The Hang Seng Index has hit a seven-year high after Chinese authorities relaxed rules for mainland institutional investors to access H shares.
Foreign investors have opted to take profit and stay away as A shares become increasingly expensive.
However, foreign capital only accounts for a tiny part of mainland A shares. The market rally will continue as long as local investors remain confident. The Shanghai Composite Index once tested 4,000 in midday trading.
Currently, the fundamentals for most stocks are not excellent, but the policy direction is still to support the equity market, and massive capital continues to flow in. Given such a situation, the liquidity-driven market bull has yet to wind up.
Nevertheless, new stock accounts in Shanghai and Shenzhen added 1.56 million between March 30 and April 3, down 6.39 percent from the previous week, according to data from ChinaClear. It might be a sign that money flowing into the market is close to the peak.
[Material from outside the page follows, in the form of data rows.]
-- DEDUCED, unsafe: log entry 45.
-- DESIGN CHOICE, unsafe: log entry 95.
/-- LNCH: the record image's 64 bytes are read at issue, behind the accesses that are ordered before it (R215), and the append is one operation of
the ring's home engine. An image in an entry that is not resident traps with NOT_RESIDENT. -/
def execLnch (ic : BitVec 2) (rd : BitVec 6) (ra rb : BitVec 5) (s : State) : Res :=
  let c := s.curM
  let x := s.curX
  let m := s.mdw c
  let k := m.ctx x
  let img := (k.sc.getD ra.toNat).toNat
  let ring := (k.sc.getD rb.toNat).toNat
  if k.sWait.isSome then .next s else
  sGuard s (rd.toNat :: pairRegs ra ++ pairRegs rb) ((resOp (img % 64 ≠ 0) 17).or (resOp (ring % 64 ≠ 0) 11))
    (match s.access m { read := true, resident := true } [(img, 64)], s.access m .atomic [(ring, 64)] with
     | .trap cause tval, _ => trapRes s cause tval
     | .gone pa, _ => .fault (.unbacked pa)
     | .ok _, .trap cause tval => trapRes s cause tval
     | .ok _, .gone pa => .fault (.unbacked pa)
     | .ok ip, .ok rp =>
       if s.ownReadWaits c x ip then .next s else
       let s := s.scrubParts ip
       let rec_ := s.readParts ip
       if rec_.2.1 ≠ 0 then trapRes s Cause.poisonUse (BitVec.ofNat 64 img)
       else match rp with
         | [] => .next s
         | p :: _ =>
           let (id, s1) := s.nextSeq
           .next ((issueWait ic rd.toNat id s1).send c x id (.lnch (BitVec.ofNat 512 rec_.1) id) p .pkg (some (k.reachOf .s id)) []))

/-! ## The stream engine's words (R207, R208) -/

/-- SEW: a shadow register at issue + 1; only later words of this S-stream read it. -/
def execSew (ic : BitVec 2) (n : BitVec 3) (ra : BitVec 5) (s : State) : Res :=
  let k := s.core
  sGuard s (pairRegs ra) none
    (.next ((s.setCore (k.advance ic s.clock)).modCtx s.curM s.curX fun t => { t with se := { t.se with shadow := tputD t.se.shadow n.toNat (k.getD ra.toNat) 0 } }))

/-- Command slots in use. -/
def SEState.used (e : SEState) : Nat := e.queue.length + if e.run.isSome then 1 else 0

/-- SEGO push: waits for a free command slot, copies se0-se7 and releases the context's earlier accesses. -/
def execSego (ic : BitVec 2) (sc : Scope) (s : State) : Res :=
  let c := s.curM
  let x := s.curX
  let k := s.ctx c x
  let d := (List.range 8).map fun i => tgetD k.se.shadow i 0
  sGuard s [] none
    (if 16 ≤ k.se.used then .next s
     else .next ((s.setCore (k.sc.advance ic s.clock)).modCtx c x fun t =>
       { t with se := { t.se with queue := t.se.queue ++ [{ d := d, scope := sc, rel := k.reachOf .s s.seq }] } }))

/-- SEGO resume: the halted command restarts at its failing granule; with no halted head it has no effect. -/
def execSegoResume (ic : BitVec 2) (_sc : Scope) (s : State) : Res :=
  sGuard s [] none
    (.next ((s.setCore (s.core.advance ic s.clock)).modCtx s.curM s.curX fun t =>
      match t.se.run with
      | some r => if r.halted.isSome ∧ !r.done then { t with se := { t.se with run := some { r with halted := none, started := false } } } else t
      | none => t))

/-- A result entry (R207). -/
def seResult (tag : BitVec 16) (status value : Nat) : W64 := BitVec.ofNat 64 (tag.toNat * 2 ^ 48 + status * 2 ^ 40 + value % 2 ^ 32)

def SERun.tag (r : SERun) : BitVec 16 := ((r.d[0]?).getD 0).extractLsb' 32 16

/-- SEGO drop: the halted command is removed and its DROPPED entry pushed. -/
def execSegoDrop (ic : BitVec 2) (_sc : Scope) (s : State) : Res :=
  sGuard s [] none
    (.next ((s.setCore (s.core.advance ic s.clock)).modCtx s.curM s.curX fun t =>
      match t.se.run with
      | some r => if r.halted.isSome ∧ !r.done then
          { t with se := { t.se with run := some { r with done := true, owe := r.owe ++ [(seResult r.tag 5 r.moved, false)] } } } else t
      | none => t))

/-- SEPOP: waits for a result entry. -/
def execSepop (ic : BitVec 2) (rd : BitVec 5) (s : State) : Res :=
  let c := s.curM
  let x := s.curX
  sGuard s (pairRegs rd) none
    (match (s.ctx c x).se.results with
     | [] => .next s
     | e :: rest => .next (s.modCtx c x fun k =>
         { k with se := { k.se with results := rest }, sc := (k.sc.advance ic s.clock).pushD rd.toNat (s.clock + 1) e }))
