/-! ## Loads and stores of an HCP, and the end of a kernel (R251, R252) -/

/-- HCP_LOAD_ARRIVAL: the data arrives and the HCP goes on, or the kernel ends POISONED at the load. -/
def execHcpLoadArrival (h : Nat) (s : State) : Res :=
  match (s.hcp h).load with
  | none => .next s
  | some l =>
    let own := (s.hcp h).stores.any fun p => decide (p.id < l.id) && p.parts.any fun a => decide (a.pa < l.pa + l.bytes) && decide (l.pa < a.pa + a.len)
    if s.gtc < l.at_ ∨ s.hcpTick = false ∨ s.arbDone l.id = false ∨ own ∨ (lineNos l.pa l.bytes).any (fun i => s.arrayAhead l.id i false || s.heathAhead l.id i false) then .next s
    else
      let s1 := s.dramScrub l.pa l.bytes
      let d := (s1.issuedAt l.id).hRead l.key l.pa l.bytes
      .next ((s1.logKeys (s.hcp h) ((lineNos l.pa l.bytes).filter fun _ => d.2 != 0)).modHcp h fun t =>
        if d.2 ≠ 0 then { t with load := none, sc := { t.sc with pc := t.sc.pc - 4 } }.stopWith 2 0
        else
          let sc := if l.pair then (t.sc.set l.rd ((BitVec.ofNat 32 d.1))).set (l.rd + 1) (BitVec.ofNat 32 (d.1 / 2 ^ 32)) else t.sc.set l.rd (BitVec.ofNat 32 d.1)
          { t with load := none, sc := sc })

-- DEDUCED, safe: log entry 35.
/-- Stores of an HCP whose time has come, each behind the earlier ones that meet its bytes. -/
def State.hDrain (s : State) (h : Nat) : State :=
  (s.hcp h).stores.foldl (fun s p =>
    let now := (s.hcp h).stores
    let part := p.parts.head?
    let blocked := (now.takeWhile fun q => q.id != p.id).any fun q => q.parts.any fun a => p.parts.any fun b => decide (a.pa < b.pa + b.len) && decide (b.pa < a.pa + a.len)
    match part with
    | some a =>
      if decide (s.gtc < p.due) || blocked || !s.arbDone p.id || (lineNos a.pa a.len).any (fun l => s.committingAt (64 * l) || s.behindLine p.id l) then s
      else if s.heldIn a.pa a.len then (s.woundRange a.pa a.len).recallRange a.pa a.len
      else (((s.woundRange a.pa a.len).underKeys p.id fun s => s.hWrite a.key a.pa a.len p.data.toNat).logKeys (s.hcp h) (lineNos a.pa a.len)).modHcp h fun t => { t with stores := t.stores.filter fun q => q.id != p.id }
    | none => s) s

/-- Pins stay while an HCP of their launch runs, and in a stop until every kernel under the stopped node has written its entry (R250, R359). -/
def State.unpin (s : State) : State :=
  let hold := (tget s.stopped 0).isSome && s.hcps.any (·.2.running)
  { s with hcps := s.hcps.map fun h => (h.1, { h.2 with
      pins := h.2.pins && (hold || s.hcps.any fun g => g.2.running && g.2.launch == h.2.launch) }) }
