/-- A row of a drain is written 8 cycles after its read, or the write fails and ends the run (R149, R311). -/
def State.drainWrite (s : State) (c : Nat) (b : BeatRun) (q : BeatDrain) (i : Nat) (r : Row × Bool) : State :=
  let m := s.mdw c
  let d := spadDesc (entryRegs q.entry).1 (entryRegs q.entry).2
  let a := spadRowAddr d.base d.rpitch d.rot i
  let src := (tileElem (m.tileTy b.w.tile.toNat)).getD .f32
  let fmt := b.drainFmt
  let fail (s : State) (cause v : Nat) : State :=
    s.beatFail c { b with drains := b.drains.filter fun p => p.at_ != q.at_ } cause (beatTval q.beat v)
  if rowConflict m.sbf fmt a then fail s Cause.formatConflict a
  else if 2 ^ 16 < a % 2 ^ 16 + staBytes src fmt then
    let (ix, s2) := s.freshIx
    fail s2 Cause.resOperand (Config.unstated ix).toNat
  else match (staRanges m.sbf src fmt a).findSome? fun q => m.bufFault .mwrite q.1 q.2 with
    | some u => fail s Cause.bufState u.toNat
    | none =>
      if rowNaN5 src fmt r then fail s Cause.poisonUse (128 * b.w.tile.toNat + i)
      else s.modMdw c fun m => m.staWrite 4 s.gtc m.sbf src fmt b.w.rm 0 a r

/-- The row that a drain writes in this cycle. -/
def State.drainRow (s : State) (c : Nat) (q : BeatDrain) : State :=
  match (s.mdw c).beat with
  | none => s
  | some b =>
    let i := s.gtc - q.at_ - 8
    match if q.at_ + 8 ≤ s.gtc ∧ b.drains.contains q then q.rows[i]? else none with
    | some r => s.drainWrite c b q i r
    | none => s

/-- Every started step and drain of an ended run has completed (R313). -/
def Meadow.beatOver (m : Meadow) (g : Nat) : Bool :=
  match m.beat with
  | none => false
  | some b => b.ended && b.cur.isNone && m.tileSteps.all (fun t => t.beat.isNone || decide (t.at_ + 272 ≤ g)) && b.drains.all fun d => decide (d.at_ + 135 ≤ g)

/-- The run has ended: the tile's bit, the ports, END, and the power reservation with the run itself. -/
def execBeatRunEnd (mdw : Nat) (s : State) : Res :=
  let m := s.mdw mdw
  match m.beat with
  | none => .next s
  | some b =>
    if !m.beatOver s.gtc then .next s
    else
      let m1 := { m with beat := none, beatEnd := true }
      .next (s.setMdw mdw (if b.w.full then m1.setTile b.w.tile.toNat true ((m.ctx b.owner).reachOf .m s.seq) else m1))

end Sys2Proof.Machine
end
The Shanghai Stock Exchange said on April 3 that it will allow individual investors to open multiple trading accounts with different brokerage firms. Currently, they are only allowed to have one trading account. The move will intensify competition among brokerages.
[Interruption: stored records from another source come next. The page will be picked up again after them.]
-- ==== Sys2Proof/Certificates/Slice0/Obligations.lean ====
section
/-! DEFINITION. The statements for the provers. A statement about a state holds for every state that meets its hypotheses, whether or not a
run reaches it. Its docstring cites the rules it rests on, and names the log entry where it rests on a choice of the model. -/
open Sys2Proof Sys2Proof.Machine

/-! ## Scalar words -/

/-- R97: what each register form writes, over integers, for every register and every value of the operands, with the whole of s[rb] as the
shift amount; a func value that is not listed is refused with RES_FUNC. The cycle is the latency of R94; s0 stays 0, and nothing but the
core changes. -/
def Obligations.RegisterForms : Prop :=
  (∀ (s : State) (ic : BitVec 2) (rd ra rb : BitVec 6),
    s.cur ≠ .device → s.held [rd.toNat, ra.toNat, rb.toNat] = false →
    let a := s.core.get ra.toNat
    let b := s.core.get rb.toNat
    let gives (i : Instr) (lat : Nat) (v : Int) := givesReg s i ic lat rd.toNat (BitVec.ofInt 32 v)
    gives (.add ic rd ra rb) 1 (a.toNat + b.toNat) ∧ gives (.sub ic rd ra rb) 1 (a.toNat - b.toNat) ∧
    gives (.and ic rd ra rb) 1 (a.toNat &&& b.toNat : Nat) ∧ gives (.or ic rd ra rb) 1 (a.toNat ||| b.toNat : Nat) ∧
    gives (.xor ic rd ra rb) 1 (a.toNat ^^^ b.toNat : Nat) ∧
    gives (.shl ic rd ra rb) 1 (if b.toNat < 32 then a.toNat * 2 ^ b.toNat else 0) ∧
    gives (.shr ic rd ra rb) 1 (if b.toNat < 32 then (a.toNat : Int) / 2 ^ b.toNat else 0) ∧
    gives (.sra ic rd ra rb) 1 (if b.toNat < 32 then a.toInt / 2 ^ b.toNat else if 0 ≤ a.toInt then 0 else 0xFFFFFFFF) ∧
    gives (.mul ic rd ra rb) 3 (a.toNat * b.toNat) ∧
    gives (.mulh ic rd ra rb) 3 (a.toInt * b.toInt / 2 ^ 32) ∧ gives (.mulhu ic rd ra rb) 3 (a.toNat * b.toNat / 2 ^ 32) ∧
    gives (.div ic rd ra rb) 18 (quotient (-2 ^ 31) (2 ^ 31 - 1) a.toInt b.toInt) ∧
    gives (.rem ic rd ra rb) 18 (remainder a.toInt b.toInt) ∧
    gives (.divu ic rd ra rb) 18 (quotient 0 (2 ^ 32 - 1) a.toNat b.toNat) ∧
    gives (.remu ic rd ra rb) 18 (remainder a.toNat b.toNat) ∧
    gives (.min ic rd ra rb) 1 (min a.toInt b.toInt) ∧ gives (.max ic rd ra rb) 1 (max a.toInt b.toInt) ∧
    gives (.minu ic rd ra rb) 1 (min a.toNat b.toNat : Nat) ∧ gives (.maxu ic rd ra rb) 1 (max a.toNat b.toNat : Nat) ∧
    gives (.seq ic rd ra rb) 1 (if a.toNat = b.toNat then 1 else 0) ∧ gives (.sne ic rd ra rb) 1 (if a.toNat = b.toNat then 0 else 1) ∧
    gives (.slt ic rd ra rb) 1 (if a.toInt < b.toInt then 1 else 0) ∧ gives (.sge ic rd ra rb) 1 (if b.toInt ≤ a.toInt then 1 else 0) ∧
    gives (.sltu ic rd ra rb) 1 (if a.toNat < b.toNat then 1 else 0) ∧ gives (.sgeu ic rd ra rb) 1 (if b.toNat ≤ a.toNat then 1 else 0)) ∧
  (∀ w : W32, (sMajor w).toNat = 0x01 → 0x1D < (sFunc w).toNat ∨ (0x12 < (sFunc w).toNat ∧ (sFunc w).toNat < 0x18) →
    ∃ r, decodeS w = .error r ∧ r.cause = .resFunc)
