-- ==== Sys2Proof/Laws/State.lean ====
section
/-! SUPPORT. What each update of State leaves alone, one lemma per field, and reads after updates of the parts of the state. -/
namespace Sys2Proof.Machine

/-! ## State.setMdw -/

@[simp] theorem State.setMdw_gtc (s : State) (c : Nat) (m : Meadow) : (s.setMdw c m).gtc = s.gtc := rfl
@[simp] theorem State.setMdw_gtcRunning (s : State) (c : Nat) (m : Meadow) : (s.setMdw c m).gtcRunning = s.gtcRunning := rfl
@[simp] theorem State.setMdw_edge (s : State) (c : Nat) (m : Meadow) : (s.setMdw c m).edge = s.edge := rfl
@[simp] theorem State.setMdw_bootStep (s : State) (c : Nat) (m : Meadow) : (s.setMdw c m).bootStep = s.bootStep := rfl
@[simp] theorem State.setMdw_bootAt (s : State) (c : Nat) (m : Meadow) : (s.setMdw c m).bootAt = s.bootAt := rfl
@[simp] theorem State.setMdw_enabled (s : State) (c : Nat) (m : Meadow) : (s.setMdw c m).enabled = s.enabled := rfl
@[simp] theorem State.setMdw_customerPart (s : State) (c : Nat) (m : Meadow) : (s.setMdw c m).customerPart = s.customerPart := rfl
@[simp] theorem State.setMdw_engines (s : State) (c : Nat) (m : Meadow) : (s.setMdw c m).engines = s.engines := rfl
@[simp] theorem State.setMdw_answers (s : State) (c : Nat) (m : Meadow) : (s.setMdw c m).answers = s.answers := rfl
@[simp] theorem State.setMdw_mem (s : State) (c : Nat) (m : Meadow) : (s.setMdw c m).mem = s.mem := rfl
@[simp] theorem State.setMdw_poisoned (s : State) (c : Nat) (m : Meadow) : (s.setMdw c m).poisoned = s.poisoned := rfl
@[simp] theorem State.setMdw_dramErr (s : State) (c : Nat) (m : Meadow) : (s.setMdw c m).dramErr = s.dramErr := rfl
@[simp] theorem State.setMdw_lineKey (s : State) (c : Nat) (m : Meadow) : (s.setMdw c m).lineKey = s.lineKey := rfl
@[simp] theorem State.setMdw_host (s : State) (c : Nat) (m : Meadow) : (s.setMdw c m).host = s.host := rfl
@[simp] theorem State.setMdw_keys (s : State) (c : Nat) (m : Meadow) : (s.setMdw c m).keys = s.keys := rfl
@[simp] theorem State.setMdw_oldKeys (s : State) (c : Nat) (m : Meadow) : (s.setMdw c m).oldKeys = s.oldKeys := rfl
@[simp] theorem State.setMdw_wrapErased (s : State) (c : Nat) (m : Meadow) : (s.setMdw c m).wrapErased = s.wrapErased := rfl
@[simp] theorem State.setMdw_hcps (s : State) (c : Nat) (m : Meadow) : (s.setMdw c m).hcps = s.hcps := rfl
@[simp] theorem State.setMdw_hcmds (s : State) (c : Nat) (m : Meadow) : (s.setMdw c m).hcmds = s.hcmds := rfl
@[simp] theorem State.setMdw_landings (s : State) (c : Nat) (m : Meadow) : (s.setMdw c m).landings = s.landings := rfl
@[simp] theorem State.setMdw_arbiters (s : State) (c : Nat) (m : Meadow) : (s.setMdw c m).arbiters = s.arbiters := rfl
@[simp] theorem State.setMdw_nrctl (s : State) (c : Nat) (m : Meadow) : (s.setMdw c m).nrctl = s.nrctl := rfl
@[simp] theorem State.setMdw_nrseed (s : State) (c : Nat) (m : Meadow) : (s.setMdw c m).nrseed = s.nrseed := rfl
@[simp] theorem State.setMdw_logs (s : State) (c : Nat) (m : Meadow) : (s.setMdw c m).logs = s.logs := rfl
@[simp] theorem State.setMdw_lq (s : State) (c : Nat) (m : Meadow) : (s.setMdw c m).lq = s.lq := rfl
@[simp] theorem State.setMdw_launches (s : State) (c : Nat) (m : Meadow) : (s.setMdw c m).launches = s.launches := rfl
@[simp] theorem State.setMdw_claims (s : State) (c : Nat) (m : Meadow) : (s.setMdw c m).claims = s.claims := rfl
@[simp] theorem State.setMdw_regions (s : State) (c : Nat) (m : Meadow) : (s.setMdw c m).regions = s.regions := rfl
@[simp] theorem State.setMdw_nodes (s : State) (c : Nat) (m : Meadow) : (s.setMdw c m).nodes = s.nodes := rfl
@[simp] theorem State.setMdw_stopped (s : State) (c : Nat) (m : Meadow) : (s.setMdw c m).stopped = s.stopped := rfl
@[simp] theorem State.setMdw_gens (s : State) (c : Nat) (m : Meadow) : (s.setMdw c m).gens = s.gens := rfl
@[simp] theorem State.setMdw_saved (s : State) (c : Nat) (m : Meadow) : (s.setMdw c m).saved = s.saved := rfl
@[simp] theorem State.setMdw_pwrlim (s : State) (c : Nat) (m : Meadow) : (s.setMdw c m).pwrlim = s.pwrlim := rfl
@[simp] theorem State.setMdw_brlim (s : State) (c : Nat) (m : Meadow) : (s.setMdw c m).brlim = s.brlim := rfl
@[simp] theorem State.setMdw_thresh (s : State) (c : Nat) (m : Meadow) : (s.setMdw c m).thresh = s.thresh := rfl
@[simp] theorem State.setMdw_below (s : State) (c : Nat) (m : Meadow) : (s.setMdw c m).below = s.below := rfl
@[simp] theorem State.setMdw_mcirq (s : State) (c : Nat) (m : Meadow) : (s.setMdw c m).mcirq = s.mcirq := rfl
@[simp] theorem State.setMdw_mcirqSet (s : State) (c : Nat) (m : Meadow) : (s.setMdw c m).mcirqSet = s.mcirqSet := rfl
@[simp] theorem State.setMdw_bootcfg (s : State) (c : Nat) (m : Meadow) : (s.setMdw c m).bootcfg = s.bootcfg := rfl
@[simp] theorem State.setMdw_apbase (s : State) (c : Nat) (m : Meadow) : (s.setMdw c m).apbase = s.apbase := rfl
@[simp] theorem State.setMdw_apkey (s : State) (c : Nat) (m : Meadow) : (s.setMdw c m).apkey = s.apkey := rfl
@[simp] theorem State.setMdw_prq (s : State) (c : Nat) (m : Meadow) : (s.setMdw c m).prq = s.prq := rfl
@[simp] theorem State.setMdw_hrq (s : State) (c : Nat) (m : Meadow) : (s.setMdw c m).hrq = s.hrq := rfl
@[simp] theorem State.setMdw_hrqdb (s : State) (c : Nat) (m : Meadow) : (s.setMdw c m).hrqdb = s.hrqdb := rfl
@[simp] theorem State.setMdw_prqHeld (s : State) (c : Nat) (m : Meadow) : (s.setMdw c m).prqHeld = s.prqHeld := rfl
@[simp] theorem State.setMdw_pageReqs (s : State) (c : Nat) (m : Meadow) : (s.setMdw c m).pageReqs = s.pageReqs := rfl
@[simp] theorem State.setMdw_reclaims (s : State) (c : Nat) (m : Meadow) : (s.setMdw c m).reclaims = s.reclaims := rfl
@[simp] theorem State.setMdw_seqNo (s : State) (c : Nat) (m : Meadow) : (s.setMdw c m).seqNo = s.seqNo := rfl
@[simp] theorem State.setMdw_level (s : State) (c : Nat) (m : Meadow) : (s.setMdw c m).level = s.level := rfl
@[simp] theorem State.setMdw_alarmSrc (s : State) (c : Nat) (m : Meadow) : (s.setMdw c m).alarmSrc = s.alarmSrc := rfl
@[simp] theorem State.setMdw_wepoch (s : State) (c : Nat) (m : Meadow) : (s.setMdw c m).wepoch = s.wepoch := rfl
@[simp] theorem State.setMdw_seccfg (s : State) (c : Nat) (m : Meadow) : (s.setMdw c m).seccfg = s.seccfg := rfl
@[simp] theorem State.setMdw_eraseAt (s : State) (c : Nat) (m : Meadow) : (s.setMdw c m).eraseAt = s.eraseAt := rfl
@[simp] theorem State.setMdw_alarmAt (s : State) (c : Nat) (m : Meadow) : (s.setMdw c m).alarmAt = s.alarmAt := rfl
@[simp] theorem State.setMdw_removed (s : State) (c : Nat) (m : Meadow) : (s.setMdw c m).removed = s.removed := rfl
@[simp] theorem State.setMdw_elogsel (s : State) (c : Nat) (m : Meadow) : (s.setMdw c m).elogsel = s.elogsel := rfl
@[simp] theorem State.setMdw_fvxaddr (s : State) (c : Nat) (m : Meadow) : (s.setMdw c m).fvxaddr = s.fvxaddr := rfl
@[simp] theorem State.setMdw_fvxsync (s : State) (c : Nat) (m : Meadow) : (s.setMdw c m).fvxsync = s.fvxsync := rfl
@[simp] theorem State.setMdw_portFailed (s : State) (c : Nat) (m : Meadow) : (s.setMdw c m).portFailed = s.portFailed := rfl
@[simp] theorem State.setMdw_tcm (s : State) (c : Nat) (m : Meadow) : (s.setMdw c m).tcm = s.tcm := rfl
@[simp] theorem State.setMdw_hart (s : State) (c : Nat) (m : Meadow) : (s.setMdw c m).hart = s.hart := rfl
@[simp] theorem State.setMdw_gen (s : State) (c : Nat) (m : Meadow) : (s.setMdw c m).gen = s.gen := rfl
@[simp] theorem State.setMdw_identity (s : State) (c : Nat) (m : Meadow) : (s.setMdw c m).identity = s.identity := rfl
@[simp] theorem State.setMdw_leaf (s : State) (c : Nat) (m : Meadow) : (s.setMdw c m).leaf = s.leaf := rfl
@[simp] theorem State.setMdw_debugOpen (s : State) (c : Nat) (m : Meadow) : (s.setMdw c m).debugOpen = s.debugOpen := rfl
@[simp] theorem State.setMdw_firmware (s : State) (c : Nat) (m : Meadow) : (s.setMdw c m).firmware = s.firmware := rfl
@[simp] theorem State.setMdw_bootLeaf (s : State) (c : Nat) (m : Meadow) : (s.setMdw c m).bootLeaf = s.bootLeaf := rfl
@[simp] theorem State.setMdw_msix (s : State) (c : Nat) (m : Meadow) : (s.setMdw c m).msix = s.msix := rfl
@[simp] theorem State.setMdw_report (s : State) (c : Nat) (m : Meadow) : (s.setMdw c m).report = s.report := rfl
@[simp] theorem State.setMdw_hostCpl (s : State) (c : Nat) (m : Meadow) : (s.setMdw c m).hostCpl = s.hostCpl := rfl
@[simp] theorem State.setMdw_power (s : State) (c : Nat) (m : Meadow) : (s.setMdw c m).power = s.power := rfl
@[simp] theorem State.setMdw_cur (s : State) (c : Nat) (m : Meadow) : (s.setMdw c m).cur = s.cur := rfl
@[simp] theorem State.setMdw_agenda (s : State) (c : Nat) (m : Meadow) : (s.setMdw c m).agenda = s.agenda := rfl
@[simp] theorem State.setMdw_phase (s : State) (c : Nat) (m : Meadow) : (s.setMdw c m).phase = s.phase := rfl
@[simp] theorem State.setMdw_ticks (s : State) (c : Nat) (m : Meadow) : (s.setMdw c m).ticks = s.ticks := rfl
@[simp] theorem State.setMdw_inputs (s : State) (c : Nat) (m : Meadow) : (s.setMdw c m).inputs = s.inputs := rfl
@[simp] theorem State.setMdw_fresh (s : State) (c : Nat) (m : Meadow) : (s.setMdw c m).fresh = s.fresh := rfl
@[simp] theorem State.setMdw_seq (s : State) (c : Nat) (m : Meadow) : (s.setMdw c m).seq = s.seq := rfl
Several brokerage stocks led the market rally on Wednesday with Western Securities (002673.CN), Guosen Securities (002736.CN) and Orient Securities (600958.CN) surging by the daily limit.
Meanwhile, Beijing continues to unveil supportive policies. The State Council, the nation’s cabinet, said on Wednesday the government will reduce the existing resource tax levied on iron ore by 40 percent, in a bid to ease the burden on domestic iron ore miners and support the real economy.
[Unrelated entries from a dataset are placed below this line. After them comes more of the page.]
-- ==== Sys2Proof/Laws/PerInstr.lean ====
section
/-! SUPPORT. One statement about every instruction as syntax, proved constructor by constructor: its word. -/
namespace Sys2Proof.Laws.Encoding

/-- The word of an instruction has the length of its stream's words and fits in it, and it is a word of that stream alone (R28, R30, R37);
an event or an input is no word. -/
def Statement (i : Instr) : Prop :=
  ∀ n w, encode i = some (n, w) → w < 2 ^ n ∧
    ((n = 32 ∧ encodeV i = none ∧ encodeM i = none) ∨ (n = 96 ∧ encodeS i = none ∧ encodeM i = none) ∨ (n = 192 ∧ encodeS i = none ∧ encodeV i = none))

theorem of_scalar {i : Instr} (hv : encodeV i = none) (hm : encodeM i = none) : Statement i := by
  intro n w h
  cases hs : encodeS i with
  | none => simp [encode, hs, hv, hm] at h
  | some x => simp [encode, hs] at h; obtain ⟨rfl, rfl⟩ := h; exact ⟨x.isLt, .inl ⟨rfl, hv, hm⟩⟩

theorem of_vector {i : Instr} (hs : encodeS i = none) (hm : encodeM i = none) : Statement i := by
  intro n w h
  cases hv : encodeV i with
  | none => simp [encode, hs, hv, hm] at h
  | some x => simp [encode, hs, hv] at h; obtain ⟨rfl, rfl⟩ := h; exact ⟨x.isLt, .inr (.inl ⟨rfl, hs, hm⟩)⟩

theorem of_matrix {i : Instr} (hs : encodeS i = none) (hv : encodeV i = none) : Statement i := by
  intro n w h
  cases hm : encodeM i with
  | none => simp [encode, hs, hv, hm] at h
  | some x => simp [encode, hs, hv, hm] at h; obtain ⟨rfl, rfl⟩ := h; exact ⟨x.isLt, .inr (.inr ⟨rfl, hs, hv⟩)⟩

end Sys2Proof.Laws.Encoding

namespace Sys2Proof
The move will boost shares of several domestic iron ore producers like Shandong Hongda Mining (600532.CN); Guangdong Mingzhu Group (600382.CN), a major iron ore producer in south China; and Guangsu Jiu Steel Group Hongxing Iron & Steel (600307.CN), one of the largest steelmakers in northwestern China.
The cabinet also cut coal-fired on-grid tariff by 0.02 yuan per kWh, and reduced industrial power tariff by 0.18 yuan per kWh. The move will help ease the cost burden of a number of companies but it could reduce the earnings of power plants. It’s also bad news for coal miners who are already struggling with oversupply in the market.
This article appeared in the Hong Kong Economic Journal on April 9.